• Directions: Report how many lines in the material hold the word "DEFINITION". No other content is required.

• Information:
※ ※ ※

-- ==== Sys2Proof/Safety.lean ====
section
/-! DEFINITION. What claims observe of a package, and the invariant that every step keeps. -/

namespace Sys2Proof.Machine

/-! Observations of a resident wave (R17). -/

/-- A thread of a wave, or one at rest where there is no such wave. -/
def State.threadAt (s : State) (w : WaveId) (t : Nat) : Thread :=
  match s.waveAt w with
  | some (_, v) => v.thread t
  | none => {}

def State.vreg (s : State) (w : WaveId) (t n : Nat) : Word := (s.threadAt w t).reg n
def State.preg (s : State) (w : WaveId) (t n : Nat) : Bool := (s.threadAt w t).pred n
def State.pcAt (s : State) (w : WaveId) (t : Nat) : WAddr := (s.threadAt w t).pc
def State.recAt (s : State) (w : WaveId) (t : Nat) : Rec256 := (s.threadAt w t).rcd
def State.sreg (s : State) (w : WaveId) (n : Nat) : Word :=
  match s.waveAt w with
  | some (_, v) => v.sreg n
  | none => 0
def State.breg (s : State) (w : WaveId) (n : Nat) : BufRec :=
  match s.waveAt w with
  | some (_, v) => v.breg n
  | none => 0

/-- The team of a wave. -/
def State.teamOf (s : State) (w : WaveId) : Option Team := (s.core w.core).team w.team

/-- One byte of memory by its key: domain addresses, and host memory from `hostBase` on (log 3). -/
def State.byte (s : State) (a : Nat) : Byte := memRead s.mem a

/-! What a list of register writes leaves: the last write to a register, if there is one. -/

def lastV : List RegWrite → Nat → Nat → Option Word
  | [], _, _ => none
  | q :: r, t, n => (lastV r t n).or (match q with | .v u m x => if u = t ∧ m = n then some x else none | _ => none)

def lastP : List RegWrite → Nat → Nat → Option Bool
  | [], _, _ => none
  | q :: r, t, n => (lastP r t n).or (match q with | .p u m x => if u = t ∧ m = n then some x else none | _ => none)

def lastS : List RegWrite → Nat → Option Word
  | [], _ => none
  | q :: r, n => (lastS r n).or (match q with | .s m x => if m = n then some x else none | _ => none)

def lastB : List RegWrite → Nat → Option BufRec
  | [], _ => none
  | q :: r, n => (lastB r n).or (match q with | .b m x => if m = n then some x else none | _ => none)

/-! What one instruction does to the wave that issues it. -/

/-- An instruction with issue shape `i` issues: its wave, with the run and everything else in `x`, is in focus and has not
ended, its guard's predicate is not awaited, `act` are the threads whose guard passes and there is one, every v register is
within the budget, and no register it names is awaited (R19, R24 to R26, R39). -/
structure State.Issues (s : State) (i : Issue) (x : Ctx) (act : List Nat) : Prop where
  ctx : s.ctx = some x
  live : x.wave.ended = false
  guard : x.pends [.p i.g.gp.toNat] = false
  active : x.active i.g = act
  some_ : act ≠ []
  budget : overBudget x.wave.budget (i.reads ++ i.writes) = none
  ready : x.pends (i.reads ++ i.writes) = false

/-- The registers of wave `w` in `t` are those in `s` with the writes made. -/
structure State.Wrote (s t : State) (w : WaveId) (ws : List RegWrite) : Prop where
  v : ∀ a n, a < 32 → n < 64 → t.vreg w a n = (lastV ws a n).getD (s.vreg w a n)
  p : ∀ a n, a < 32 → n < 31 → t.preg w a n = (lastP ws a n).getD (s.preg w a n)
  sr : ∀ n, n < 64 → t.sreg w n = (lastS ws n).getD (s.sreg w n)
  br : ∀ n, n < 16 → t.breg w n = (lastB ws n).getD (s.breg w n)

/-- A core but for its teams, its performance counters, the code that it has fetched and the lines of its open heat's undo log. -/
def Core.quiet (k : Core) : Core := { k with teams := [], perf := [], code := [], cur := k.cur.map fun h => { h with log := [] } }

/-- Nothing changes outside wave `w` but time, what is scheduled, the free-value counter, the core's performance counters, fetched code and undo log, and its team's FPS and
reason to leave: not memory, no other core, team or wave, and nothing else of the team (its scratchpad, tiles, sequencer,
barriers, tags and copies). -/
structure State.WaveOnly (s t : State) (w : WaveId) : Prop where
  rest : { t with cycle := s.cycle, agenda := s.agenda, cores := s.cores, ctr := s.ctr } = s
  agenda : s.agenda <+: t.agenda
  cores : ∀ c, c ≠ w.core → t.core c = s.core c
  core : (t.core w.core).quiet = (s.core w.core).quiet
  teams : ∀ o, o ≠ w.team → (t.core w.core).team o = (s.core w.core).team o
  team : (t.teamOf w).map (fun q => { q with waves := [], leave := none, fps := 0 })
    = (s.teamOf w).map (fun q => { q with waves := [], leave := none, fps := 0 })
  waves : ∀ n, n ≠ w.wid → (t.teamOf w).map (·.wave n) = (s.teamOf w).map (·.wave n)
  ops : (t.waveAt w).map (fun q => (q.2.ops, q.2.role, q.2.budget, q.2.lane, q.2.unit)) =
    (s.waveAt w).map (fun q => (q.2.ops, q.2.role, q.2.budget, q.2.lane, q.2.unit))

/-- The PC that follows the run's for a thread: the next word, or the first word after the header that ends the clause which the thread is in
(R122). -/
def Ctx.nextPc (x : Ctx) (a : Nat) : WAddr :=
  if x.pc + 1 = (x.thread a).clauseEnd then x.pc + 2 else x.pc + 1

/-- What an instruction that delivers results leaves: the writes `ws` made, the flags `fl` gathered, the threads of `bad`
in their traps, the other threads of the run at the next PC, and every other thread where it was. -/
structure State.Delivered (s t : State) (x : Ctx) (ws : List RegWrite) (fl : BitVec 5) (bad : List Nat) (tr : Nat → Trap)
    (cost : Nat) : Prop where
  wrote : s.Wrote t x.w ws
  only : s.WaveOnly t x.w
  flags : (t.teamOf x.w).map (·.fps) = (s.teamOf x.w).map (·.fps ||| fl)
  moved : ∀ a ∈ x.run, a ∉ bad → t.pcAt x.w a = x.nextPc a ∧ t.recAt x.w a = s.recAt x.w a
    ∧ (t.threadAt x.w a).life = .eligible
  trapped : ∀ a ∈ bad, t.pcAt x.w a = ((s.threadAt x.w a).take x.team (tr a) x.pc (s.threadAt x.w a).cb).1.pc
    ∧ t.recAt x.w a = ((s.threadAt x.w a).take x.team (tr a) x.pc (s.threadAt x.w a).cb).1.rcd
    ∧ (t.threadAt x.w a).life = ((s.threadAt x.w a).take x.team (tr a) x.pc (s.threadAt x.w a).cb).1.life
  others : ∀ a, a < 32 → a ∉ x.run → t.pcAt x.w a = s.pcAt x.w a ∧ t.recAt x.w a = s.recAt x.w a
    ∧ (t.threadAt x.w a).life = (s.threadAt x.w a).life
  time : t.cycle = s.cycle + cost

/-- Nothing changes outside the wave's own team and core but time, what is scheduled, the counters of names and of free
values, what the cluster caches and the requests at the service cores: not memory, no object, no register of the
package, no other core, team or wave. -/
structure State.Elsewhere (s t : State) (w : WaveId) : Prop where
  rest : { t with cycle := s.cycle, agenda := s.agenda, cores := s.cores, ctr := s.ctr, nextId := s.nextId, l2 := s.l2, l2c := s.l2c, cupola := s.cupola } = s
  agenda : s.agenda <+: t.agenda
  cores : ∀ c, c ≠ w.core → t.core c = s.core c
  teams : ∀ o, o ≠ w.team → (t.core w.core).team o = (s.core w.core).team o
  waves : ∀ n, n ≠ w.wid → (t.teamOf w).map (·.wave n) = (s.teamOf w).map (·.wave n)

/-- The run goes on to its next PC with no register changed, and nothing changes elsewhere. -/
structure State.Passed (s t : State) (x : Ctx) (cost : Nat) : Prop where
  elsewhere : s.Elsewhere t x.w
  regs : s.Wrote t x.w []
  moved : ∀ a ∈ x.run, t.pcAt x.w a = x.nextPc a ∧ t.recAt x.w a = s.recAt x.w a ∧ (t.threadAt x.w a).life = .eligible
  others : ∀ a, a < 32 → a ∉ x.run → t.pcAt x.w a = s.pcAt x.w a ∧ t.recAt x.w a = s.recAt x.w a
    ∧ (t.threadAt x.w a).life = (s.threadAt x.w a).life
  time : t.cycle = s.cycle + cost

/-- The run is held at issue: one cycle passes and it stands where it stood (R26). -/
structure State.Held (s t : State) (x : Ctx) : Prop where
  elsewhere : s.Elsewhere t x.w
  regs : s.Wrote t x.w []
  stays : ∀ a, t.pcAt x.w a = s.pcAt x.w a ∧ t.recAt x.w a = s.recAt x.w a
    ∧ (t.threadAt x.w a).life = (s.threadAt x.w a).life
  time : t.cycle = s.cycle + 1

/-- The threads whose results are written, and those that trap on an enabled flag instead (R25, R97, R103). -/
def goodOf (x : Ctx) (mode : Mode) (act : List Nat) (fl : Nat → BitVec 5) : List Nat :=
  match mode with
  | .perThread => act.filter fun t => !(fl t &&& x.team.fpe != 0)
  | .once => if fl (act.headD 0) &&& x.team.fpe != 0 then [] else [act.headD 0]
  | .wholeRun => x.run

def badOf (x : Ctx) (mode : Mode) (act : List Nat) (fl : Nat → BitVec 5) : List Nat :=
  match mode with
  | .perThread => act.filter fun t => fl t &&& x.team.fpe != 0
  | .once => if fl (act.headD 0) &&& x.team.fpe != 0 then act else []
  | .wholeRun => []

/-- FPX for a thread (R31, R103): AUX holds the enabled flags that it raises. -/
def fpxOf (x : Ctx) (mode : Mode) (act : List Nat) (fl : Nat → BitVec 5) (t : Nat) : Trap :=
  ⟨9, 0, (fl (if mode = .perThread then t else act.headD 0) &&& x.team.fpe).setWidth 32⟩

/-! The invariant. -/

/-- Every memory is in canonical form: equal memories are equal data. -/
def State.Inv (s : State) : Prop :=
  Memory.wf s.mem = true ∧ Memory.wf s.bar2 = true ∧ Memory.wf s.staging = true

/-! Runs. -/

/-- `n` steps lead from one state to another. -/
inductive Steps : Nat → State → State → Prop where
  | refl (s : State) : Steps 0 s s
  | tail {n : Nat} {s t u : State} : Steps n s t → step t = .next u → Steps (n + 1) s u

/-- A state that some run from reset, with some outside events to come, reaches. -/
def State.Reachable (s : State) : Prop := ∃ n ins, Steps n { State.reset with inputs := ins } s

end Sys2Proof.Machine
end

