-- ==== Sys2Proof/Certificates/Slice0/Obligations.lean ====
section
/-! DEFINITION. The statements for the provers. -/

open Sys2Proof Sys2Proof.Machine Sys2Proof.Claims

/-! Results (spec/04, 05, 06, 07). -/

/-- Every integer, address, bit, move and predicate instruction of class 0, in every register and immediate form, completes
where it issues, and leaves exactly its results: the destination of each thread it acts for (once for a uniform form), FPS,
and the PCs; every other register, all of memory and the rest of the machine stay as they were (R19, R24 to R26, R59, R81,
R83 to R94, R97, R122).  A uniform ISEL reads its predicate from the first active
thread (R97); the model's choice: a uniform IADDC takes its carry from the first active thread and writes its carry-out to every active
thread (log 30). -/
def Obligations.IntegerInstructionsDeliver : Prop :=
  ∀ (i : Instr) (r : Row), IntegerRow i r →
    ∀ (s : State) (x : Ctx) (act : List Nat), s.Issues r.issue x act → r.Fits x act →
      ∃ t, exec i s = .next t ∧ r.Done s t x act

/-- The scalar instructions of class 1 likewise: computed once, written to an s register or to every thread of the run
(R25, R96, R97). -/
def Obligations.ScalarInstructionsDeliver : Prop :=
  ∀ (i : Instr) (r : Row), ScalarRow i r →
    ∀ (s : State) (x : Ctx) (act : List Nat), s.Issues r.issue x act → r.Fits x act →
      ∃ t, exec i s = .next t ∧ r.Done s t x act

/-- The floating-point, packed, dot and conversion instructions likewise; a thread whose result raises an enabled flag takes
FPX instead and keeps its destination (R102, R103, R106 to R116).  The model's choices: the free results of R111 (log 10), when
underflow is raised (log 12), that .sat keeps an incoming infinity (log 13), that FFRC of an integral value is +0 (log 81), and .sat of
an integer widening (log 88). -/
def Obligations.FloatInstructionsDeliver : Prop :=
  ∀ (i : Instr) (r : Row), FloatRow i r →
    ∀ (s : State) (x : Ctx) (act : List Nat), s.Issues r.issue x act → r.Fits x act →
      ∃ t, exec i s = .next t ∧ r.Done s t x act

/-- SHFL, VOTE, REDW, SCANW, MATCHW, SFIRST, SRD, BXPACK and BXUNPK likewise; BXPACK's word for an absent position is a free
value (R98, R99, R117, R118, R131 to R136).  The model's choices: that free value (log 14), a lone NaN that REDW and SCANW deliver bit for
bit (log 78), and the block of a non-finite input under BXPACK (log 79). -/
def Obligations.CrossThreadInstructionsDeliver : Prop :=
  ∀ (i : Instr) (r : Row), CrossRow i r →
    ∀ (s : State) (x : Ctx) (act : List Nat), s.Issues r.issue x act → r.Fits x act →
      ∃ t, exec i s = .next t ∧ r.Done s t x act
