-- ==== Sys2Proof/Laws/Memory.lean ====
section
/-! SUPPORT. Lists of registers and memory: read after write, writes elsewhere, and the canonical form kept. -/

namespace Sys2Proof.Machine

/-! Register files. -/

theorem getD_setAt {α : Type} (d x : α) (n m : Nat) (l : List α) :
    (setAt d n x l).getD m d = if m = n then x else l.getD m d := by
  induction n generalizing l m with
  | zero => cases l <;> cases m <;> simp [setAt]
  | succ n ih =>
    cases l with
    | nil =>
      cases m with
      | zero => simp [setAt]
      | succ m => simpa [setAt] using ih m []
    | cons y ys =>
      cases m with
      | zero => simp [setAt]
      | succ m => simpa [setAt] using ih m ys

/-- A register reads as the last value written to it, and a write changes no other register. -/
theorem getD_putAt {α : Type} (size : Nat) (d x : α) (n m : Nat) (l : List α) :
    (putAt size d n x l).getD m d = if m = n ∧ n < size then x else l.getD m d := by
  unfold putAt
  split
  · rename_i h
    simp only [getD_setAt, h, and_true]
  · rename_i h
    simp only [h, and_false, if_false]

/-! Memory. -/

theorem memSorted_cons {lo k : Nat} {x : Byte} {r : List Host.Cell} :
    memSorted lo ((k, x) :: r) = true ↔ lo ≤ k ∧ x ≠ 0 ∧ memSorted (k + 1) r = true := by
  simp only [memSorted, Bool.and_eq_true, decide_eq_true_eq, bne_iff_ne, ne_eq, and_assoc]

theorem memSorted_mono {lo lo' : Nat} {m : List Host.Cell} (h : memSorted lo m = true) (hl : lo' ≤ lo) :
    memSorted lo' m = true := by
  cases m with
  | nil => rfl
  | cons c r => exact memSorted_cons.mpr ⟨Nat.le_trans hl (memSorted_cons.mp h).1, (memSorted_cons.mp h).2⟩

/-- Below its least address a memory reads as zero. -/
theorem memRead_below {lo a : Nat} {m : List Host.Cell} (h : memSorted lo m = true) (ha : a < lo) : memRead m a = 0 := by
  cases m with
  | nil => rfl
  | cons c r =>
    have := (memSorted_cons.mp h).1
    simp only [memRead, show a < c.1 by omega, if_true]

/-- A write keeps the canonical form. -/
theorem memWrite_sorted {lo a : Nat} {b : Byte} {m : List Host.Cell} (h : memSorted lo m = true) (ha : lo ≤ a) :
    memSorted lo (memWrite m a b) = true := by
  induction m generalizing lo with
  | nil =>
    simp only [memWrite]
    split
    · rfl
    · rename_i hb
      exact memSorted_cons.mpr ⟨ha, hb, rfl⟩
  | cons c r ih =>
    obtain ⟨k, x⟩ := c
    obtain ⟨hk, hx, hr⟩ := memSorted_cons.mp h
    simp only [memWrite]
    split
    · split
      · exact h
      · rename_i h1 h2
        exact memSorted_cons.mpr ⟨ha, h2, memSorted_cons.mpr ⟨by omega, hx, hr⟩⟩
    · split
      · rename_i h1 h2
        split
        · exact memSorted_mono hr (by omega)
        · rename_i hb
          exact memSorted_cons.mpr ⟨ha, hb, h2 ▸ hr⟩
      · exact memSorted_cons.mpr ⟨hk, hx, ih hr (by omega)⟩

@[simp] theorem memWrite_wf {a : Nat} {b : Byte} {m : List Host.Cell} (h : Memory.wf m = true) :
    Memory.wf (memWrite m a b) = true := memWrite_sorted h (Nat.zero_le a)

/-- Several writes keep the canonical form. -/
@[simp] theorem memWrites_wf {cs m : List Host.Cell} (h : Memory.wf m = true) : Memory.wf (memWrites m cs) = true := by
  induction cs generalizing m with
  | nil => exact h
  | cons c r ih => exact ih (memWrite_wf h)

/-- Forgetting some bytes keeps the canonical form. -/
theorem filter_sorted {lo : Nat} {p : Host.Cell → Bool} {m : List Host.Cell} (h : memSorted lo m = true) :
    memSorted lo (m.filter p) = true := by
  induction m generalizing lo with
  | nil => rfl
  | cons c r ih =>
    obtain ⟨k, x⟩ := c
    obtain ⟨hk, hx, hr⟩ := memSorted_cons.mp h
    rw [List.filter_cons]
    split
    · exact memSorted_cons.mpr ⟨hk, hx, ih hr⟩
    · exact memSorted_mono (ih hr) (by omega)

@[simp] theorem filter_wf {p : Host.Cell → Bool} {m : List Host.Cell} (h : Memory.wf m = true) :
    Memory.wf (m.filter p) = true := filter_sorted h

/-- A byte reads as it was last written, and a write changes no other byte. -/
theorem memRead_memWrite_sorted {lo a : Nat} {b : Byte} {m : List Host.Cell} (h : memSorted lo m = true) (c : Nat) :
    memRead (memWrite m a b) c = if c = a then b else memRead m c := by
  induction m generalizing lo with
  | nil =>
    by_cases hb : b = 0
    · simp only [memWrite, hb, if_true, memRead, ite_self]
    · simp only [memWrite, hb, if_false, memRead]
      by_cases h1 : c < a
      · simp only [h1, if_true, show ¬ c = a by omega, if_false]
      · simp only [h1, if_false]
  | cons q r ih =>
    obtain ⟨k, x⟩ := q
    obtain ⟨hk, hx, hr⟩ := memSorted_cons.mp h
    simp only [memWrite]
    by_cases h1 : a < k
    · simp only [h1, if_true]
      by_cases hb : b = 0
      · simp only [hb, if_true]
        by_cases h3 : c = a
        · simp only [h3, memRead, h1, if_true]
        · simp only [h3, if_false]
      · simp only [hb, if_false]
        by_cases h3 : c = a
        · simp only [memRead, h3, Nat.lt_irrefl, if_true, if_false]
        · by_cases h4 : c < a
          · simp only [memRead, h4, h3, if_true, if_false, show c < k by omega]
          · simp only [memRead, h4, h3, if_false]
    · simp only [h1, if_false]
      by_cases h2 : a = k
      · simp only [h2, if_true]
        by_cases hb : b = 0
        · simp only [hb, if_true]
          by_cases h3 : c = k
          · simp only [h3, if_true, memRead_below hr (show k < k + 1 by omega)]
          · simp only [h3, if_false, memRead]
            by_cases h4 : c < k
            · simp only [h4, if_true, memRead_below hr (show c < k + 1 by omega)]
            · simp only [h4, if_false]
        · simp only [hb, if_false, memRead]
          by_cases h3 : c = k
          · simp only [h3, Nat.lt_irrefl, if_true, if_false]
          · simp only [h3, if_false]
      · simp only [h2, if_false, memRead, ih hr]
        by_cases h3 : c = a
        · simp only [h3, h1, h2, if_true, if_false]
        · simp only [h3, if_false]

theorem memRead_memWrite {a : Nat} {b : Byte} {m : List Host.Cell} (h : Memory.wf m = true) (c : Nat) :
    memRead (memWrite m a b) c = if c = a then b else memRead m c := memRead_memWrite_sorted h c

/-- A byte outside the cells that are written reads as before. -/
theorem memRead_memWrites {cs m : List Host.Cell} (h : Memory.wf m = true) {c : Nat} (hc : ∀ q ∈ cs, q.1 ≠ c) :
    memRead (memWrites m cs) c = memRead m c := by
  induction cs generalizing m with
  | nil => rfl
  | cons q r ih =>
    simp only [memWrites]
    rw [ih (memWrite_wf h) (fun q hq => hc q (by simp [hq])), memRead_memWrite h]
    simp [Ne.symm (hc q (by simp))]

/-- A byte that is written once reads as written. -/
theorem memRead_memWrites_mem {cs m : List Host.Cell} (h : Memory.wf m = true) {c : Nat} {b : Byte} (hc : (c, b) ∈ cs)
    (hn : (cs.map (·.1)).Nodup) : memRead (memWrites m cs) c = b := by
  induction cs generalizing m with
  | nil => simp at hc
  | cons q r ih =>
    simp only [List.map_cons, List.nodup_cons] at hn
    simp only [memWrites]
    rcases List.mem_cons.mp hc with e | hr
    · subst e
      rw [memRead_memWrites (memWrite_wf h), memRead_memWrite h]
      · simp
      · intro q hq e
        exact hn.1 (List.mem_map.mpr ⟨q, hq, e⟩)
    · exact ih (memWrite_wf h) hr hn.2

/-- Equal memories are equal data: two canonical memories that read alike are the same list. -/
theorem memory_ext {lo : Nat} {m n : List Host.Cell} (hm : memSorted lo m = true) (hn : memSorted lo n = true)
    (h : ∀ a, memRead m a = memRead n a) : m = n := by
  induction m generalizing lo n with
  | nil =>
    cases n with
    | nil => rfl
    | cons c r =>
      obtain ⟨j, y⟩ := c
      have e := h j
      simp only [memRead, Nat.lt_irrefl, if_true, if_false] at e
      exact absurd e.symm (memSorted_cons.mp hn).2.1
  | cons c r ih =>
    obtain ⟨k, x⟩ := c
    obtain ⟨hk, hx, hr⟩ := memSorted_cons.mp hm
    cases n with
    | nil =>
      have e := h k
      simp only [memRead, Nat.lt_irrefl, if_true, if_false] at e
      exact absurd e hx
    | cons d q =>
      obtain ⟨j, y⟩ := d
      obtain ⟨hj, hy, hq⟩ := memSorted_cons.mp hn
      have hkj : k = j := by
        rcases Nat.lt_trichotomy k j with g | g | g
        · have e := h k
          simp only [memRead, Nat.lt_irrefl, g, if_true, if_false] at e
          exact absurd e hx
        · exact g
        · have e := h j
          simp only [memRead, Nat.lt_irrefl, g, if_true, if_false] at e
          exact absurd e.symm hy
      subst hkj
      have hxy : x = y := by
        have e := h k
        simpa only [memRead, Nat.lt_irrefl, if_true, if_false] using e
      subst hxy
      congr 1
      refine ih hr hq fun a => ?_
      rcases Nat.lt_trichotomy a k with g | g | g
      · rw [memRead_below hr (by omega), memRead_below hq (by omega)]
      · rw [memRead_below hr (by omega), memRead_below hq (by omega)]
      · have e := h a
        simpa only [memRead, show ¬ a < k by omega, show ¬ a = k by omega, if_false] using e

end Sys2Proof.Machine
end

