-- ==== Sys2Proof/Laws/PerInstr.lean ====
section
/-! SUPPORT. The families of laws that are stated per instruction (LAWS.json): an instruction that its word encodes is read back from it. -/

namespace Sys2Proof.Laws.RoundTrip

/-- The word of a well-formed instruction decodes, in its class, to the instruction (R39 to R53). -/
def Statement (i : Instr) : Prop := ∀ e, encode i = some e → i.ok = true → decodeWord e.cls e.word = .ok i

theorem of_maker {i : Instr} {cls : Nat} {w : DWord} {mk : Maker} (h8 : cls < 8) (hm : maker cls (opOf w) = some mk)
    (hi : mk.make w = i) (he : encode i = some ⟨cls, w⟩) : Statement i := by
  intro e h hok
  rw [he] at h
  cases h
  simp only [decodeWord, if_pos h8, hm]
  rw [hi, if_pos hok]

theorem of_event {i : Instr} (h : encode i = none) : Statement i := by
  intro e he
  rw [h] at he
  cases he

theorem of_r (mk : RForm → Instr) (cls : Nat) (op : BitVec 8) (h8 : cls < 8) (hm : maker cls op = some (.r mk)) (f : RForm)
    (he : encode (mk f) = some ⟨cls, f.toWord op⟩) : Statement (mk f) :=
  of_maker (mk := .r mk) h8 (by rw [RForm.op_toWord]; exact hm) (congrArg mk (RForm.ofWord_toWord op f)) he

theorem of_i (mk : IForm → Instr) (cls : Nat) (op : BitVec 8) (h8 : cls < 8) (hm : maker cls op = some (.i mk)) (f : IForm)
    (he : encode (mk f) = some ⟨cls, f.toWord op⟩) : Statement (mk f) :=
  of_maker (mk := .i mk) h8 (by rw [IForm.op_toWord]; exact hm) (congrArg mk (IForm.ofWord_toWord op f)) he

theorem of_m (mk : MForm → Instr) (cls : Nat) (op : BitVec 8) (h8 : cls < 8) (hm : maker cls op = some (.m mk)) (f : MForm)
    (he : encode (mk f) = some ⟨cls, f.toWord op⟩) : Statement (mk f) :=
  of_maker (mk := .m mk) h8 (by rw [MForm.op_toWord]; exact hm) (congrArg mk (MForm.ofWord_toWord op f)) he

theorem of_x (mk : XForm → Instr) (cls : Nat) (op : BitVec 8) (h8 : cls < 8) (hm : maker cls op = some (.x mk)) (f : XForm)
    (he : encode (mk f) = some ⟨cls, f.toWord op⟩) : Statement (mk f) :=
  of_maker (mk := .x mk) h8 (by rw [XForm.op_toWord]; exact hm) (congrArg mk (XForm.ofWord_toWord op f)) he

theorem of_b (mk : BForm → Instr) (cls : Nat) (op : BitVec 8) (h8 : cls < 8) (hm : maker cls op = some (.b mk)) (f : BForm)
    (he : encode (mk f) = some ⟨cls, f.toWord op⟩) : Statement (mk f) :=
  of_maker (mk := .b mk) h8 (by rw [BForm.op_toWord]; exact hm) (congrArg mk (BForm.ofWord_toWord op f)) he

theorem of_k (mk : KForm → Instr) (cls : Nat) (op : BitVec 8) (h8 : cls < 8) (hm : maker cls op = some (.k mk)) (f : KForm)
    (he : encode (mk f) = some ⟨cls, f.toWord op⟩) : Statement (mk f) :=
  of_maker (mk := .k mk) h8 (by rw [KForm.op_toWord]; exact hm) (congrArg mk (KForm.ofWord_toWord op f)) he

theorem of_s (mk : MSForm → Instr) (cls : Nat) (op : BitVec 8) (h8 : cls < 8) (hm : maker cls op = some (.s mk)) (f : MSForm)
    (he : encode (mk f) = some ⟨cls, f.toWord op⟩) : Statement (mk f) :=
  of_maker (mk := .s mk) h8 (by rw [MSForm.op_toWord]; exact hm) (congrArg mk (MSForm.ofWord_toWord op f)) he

※ ※ ※

• Finished exercise: 2